··· Recorded information

-- ==== Sys2Proof/Syntax.lean ====
section
/-! DEFINITION. The instruction words of the Onaing module and the other steps of its table, one constructor per row of
spec/opcode_table.json. The instruction words hold the typed fields of R112 to R118; the steps hold the numbers that say
where they happen. -/

namespace Sys2Proof

/-- The head of every instruction word, below the opcode (R112). -/
structure Head where
  stall : BitVec 4
  ct : BitVec 3
  pred : BitVec 3
  neg : Bool
deriving DecidableEq, Repr

/-- A source operand (R120). `sca` holds the 8-bit field of kind 01, whose values from 0x58 up are illegal operands. -/
inductive Src where
  | vec (r : BitVec 8)
  | sca (f : BitVec 8)
  | cst (bank : BitVec 2) (word : BitVec 6)
  | short (v : BitVec 8)
  | long
deriving DecidableEq, Repr

/-- A destination: the kind bit dk and the 8-bit field (R114, R121). -/
structure Dst where
  sca : Bool
  f : BitVec 8
deriving DecidableEq, Repr

/-- The register that holds an indirect target or source value (R180): kind bit xk and number. -/
structure XReg where
  sca : Bool
  r : BitVec 8
deriving DecidableEq, Repr

/-- The data and base fields of format M (R115): kind and number of the data register, kind and number of the base. -/
structure MOpnd where
  dk : Bool
  data : BitVec 8
  bk : BitVec 2
  base : BitVec 8
  off : BitVec 8
deriving DecidableEq, Repr

/-- The 32 bits of a long-literal word, when the word has one (R123). -/
abbrev Lit := Option (BitVec 32)

/-- Rounding modes (R85). -/
inductive Rnd where
  | rne | rz | rd | ru
deriving DecidableEq, Repr

/-- Float types of CVT (R159). -/
inductive FTy where
  | f32 | f16 | bf16
deriving DecidableEq, Repr

/-- Integer types of CVT (R159). -/
inductive ITy where
  | s32 | b32 | s64 | b64
deriving DecidableEq, Repr

/-- How a compare combines with a predicate (R148). -/
inductive Comb where
  | none | and | or | xor
deriving DecidableEq, Repr

/-- Types of REDG and SCAN (R148). -/
inductive RTy where
  | s32 | b32 | f32
deriving DecidableEq, Repr

/-- Operations of REDG and SCAN (R148). -/
inductive ROp where
  | add | min | max | and | or | xor | first
deriving DecidableEq, Repr

/-- Special registers (R176). -/
inductive SReg where
  | tid | lane | gid | gw | wgx | wgy | wgz | stage | gang | grank | core | die | dev | gen | par | root | copy | phase | ms | cyc
deriving DecidableEq, Repr

/-- Scopes (R115). -/
inductive Scope where
  | none | wg | gang | die | dev | sys
deriving DecidableEq, Repr

/-- Orders (R115). -/
inductive Order where
  | rlx | acq | rel | ar
deriving DecidableEq, Repr

/-- Access sizes (R115). -/
inductive Size where
  | b8 | b16 | b32 | b64 | b128
deriving DecidableEq, Repr

/-- Types of RED.fadd (R233). -/
inductive FaddTy where
  | f32 | f16 | bf16
deriving DecidableEq, Repr

/-- What the host writes in a tenant entry when it creates the tenant (R452). -/
structure TenantCfg where
  conf : Bool
  asid : Nat
  vec : Nat
  ring : Nat
  ringCount : Nat
  dump : Nat
  slotSize : Nat
  slotCount : Nat
  pool : Nat
  frames : Nat
  area : Nat
  root : Nat
deriving DecidableEq, Repr

/-- A request to mint a capability (R437): the tenant, the rights, the process that may use it and the buffer. -/
structure CapReq where
  tenant : Nat
  dbg : Bool
  trace : Bool
  prof : Bool
  process : Nat
  buf : Nat
  entries : Nat
  trcBuf : Nat
  trcEntries : Nat
  profBuf : Nat
deriving DecidableEq, Repr

/-- What a capability names (R437): a slot delegated from another has a parent. `page` is the tenant whose page of BAR2 the request comes through (R451). -/
structure CapChild where
  page : Nat
  parent : Nat
  dbg : Bool
  trace : Bool
  prof : Bool
  process : Nat
deriving DecidableEq, Repr

/-- R451: the launch id of a debug command, and the tenant whose page of BAR2 the command comes through. -/
structure PageLid where
  page : Nat
  lid : BitVec 64
deriving DecidableEq, Repr

/-- R451: a capability slot that a request names, and the tenant whose page of BAR2 it comes through. -/
structure PageSlot where
  page : Nat
  slot : Nat
deriving DecidableEq, Repr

······

Would you output every entry exactly as it was written?

→ Task result:
-- ==== Sys2Proof/Syntax.lean ====
section
/-! DEFINITION. The instruction words of the Onaing module and the other steps of its table, one constructor per row of
spec/opcode_table.json. The instruction words hold the typed fields of R112 to R118; the steps hold the numbers that say
where they happen. -/

namespace Sys2Proof

/-- The head of every instruction word, below the opcode (R112). -/
structure Head where
  stall : BitVec 4
  ct : BitVec 3
  pred : BitVec 3
  neg : Bool
deriving DecidableEq, Repr

/-- A source operand (R120). `sca` holds the 8-bit field of kind 01, whose values from 0x58 up are illegal operands. -/
inductive Src where
  | vec (r : BitVec 8)
  | sca (f : BitVec 8)
  | cst (bank : BitVec 2) (word : BitVec 6)
  | short (v : BitVec 8)
  | long
deriving DecidableEq, Repr

/-- A destination: the kind bit dk and the 8-bit field (R114, R121). -/
structure Dst where
  sca : Bool
  f : BitVec 8
deriving DecidableEq, Repr

/-- The register that holds an indirect target or source value (R180): kind bit xk and number. -/
structure XReg where
  sca : Bool
  r : BitVec 8
deriving DecidableEq, Repr

/-- The data and base fields of format M (R115): kind and number of the data register, kind and number of the base. -/
structure MOpnd where
  dk : Bool
  data : BitVec 8
  bk : BitVec 2
  base : BitVec 8
  off : BitVec 8
deriving DecidableEq, Repr

/-- The 32 bits of a long-literal word, when the word has one (R123). -/
abbrev Lit := Option (BitVec 32)

/-- Rounding modes (R85). -/
inductive Rnd where
  | rne | rz | rd | ru
deriving DecidableEq, Repr

/-- Float types of CVT (R159). -/
inductive FTy where
  | f32 | f16 | bf16
deriving DecidableEq, Repr

/-- Integer types of CVT (R159). -/
inductive ITy where
  | s32 | b32 | s64 | b64
deriving DecidableEq, Repr

/-- How a compare combines with a predicate (R148). -/
inductive Comb where
  | none | and | or | xor
deriving DecidableEq, Repr

/-- Types of REDG and SCAN (R148). -/
inductive RTy where
  | s32 | b32 | f32
deriving DecidableEq, Repr

/-- Operations of REDG and SCAN (R148). -/
inductive ROp where
  | add | min | max | and | or | xor | first
deriving DecidableEq, Repr

/-- Special registers (R176). -/
inductive SReg where
  | tid | lane | gid | gw | wgx | wgy | wgz | stage | gang | grank | core | die | dev | gen | par | root | copy | phase | ms | cyc
deriving DecidableEq, Repr

/-- Scopes (R115). -/
inductive Scope where
  | none | wg | gang | die | dev | sys
deriving DecidableEq, Repr

/-- Orders (R115). -/
inductive Order where
  | rlx | acq | rel | ar
deriving DecidableEq, Repr

/-- Access sizes (R115). -/
inductive Size where
  | b8 | b16 | b32 | b64 | b128
deriving DecidableEq, Repr

/-- Types of RED.fadd (R233). -/
inductive FaddTy where
  | f32 | f16 | bf16
deriving DecidableEq, Repr

/-- What the host writes in a tenant entry when it creates the tenant (R452). -/
structure TenantCfg where
  conf : Bool
  asid : Nat
  vec : Nat
  ring : Nat
  ringCount : Nat
  dump : Nat
  slotSize : Nat
  slotCount : Nat
  pool : Nat
  frames : Nat
  area : Nat
  root : Nat
deriving DecidableEq, Repr

/-- A request to mint a capability (R437): the tenant, the rights, the process that may use it and the buffer. -/
structure CapReq where
  tenant : Nat
  dbg : Bool
  trace : Bool
  prof : Bool
  process : Nat
  buf : Nat
  entries : Nat
  trcBuf : Nat
  trcEntries : Nat
  profBuf : Nat
deriving DecidableEq, Repr

/-- What a capability names (R437): a slot delegated from another has a parent. `page` is the tenant whose page of BAR2 the request comes through (R451). -/
structure CapChild where
  page : Nat
  parent : Nat
  dbg : Bool
  trace : Bool
  prof : Bool
  process : Nat
deriving DecidableEq, Repr

/-- R451: the launch id of a debug command, and the tenant whose page of BAR2 the command comes through. -/
structure PageLid where
  page : Nat
  lid : BitVec 64
deriving DecidableEq, Repr

/-- R451: a capability slot that a request names, and the tenant whose page of BAR2 it comes through. -/
structure PageSlot where
  page : Nat
  slot : Nat
deriving DecidableEq, Repr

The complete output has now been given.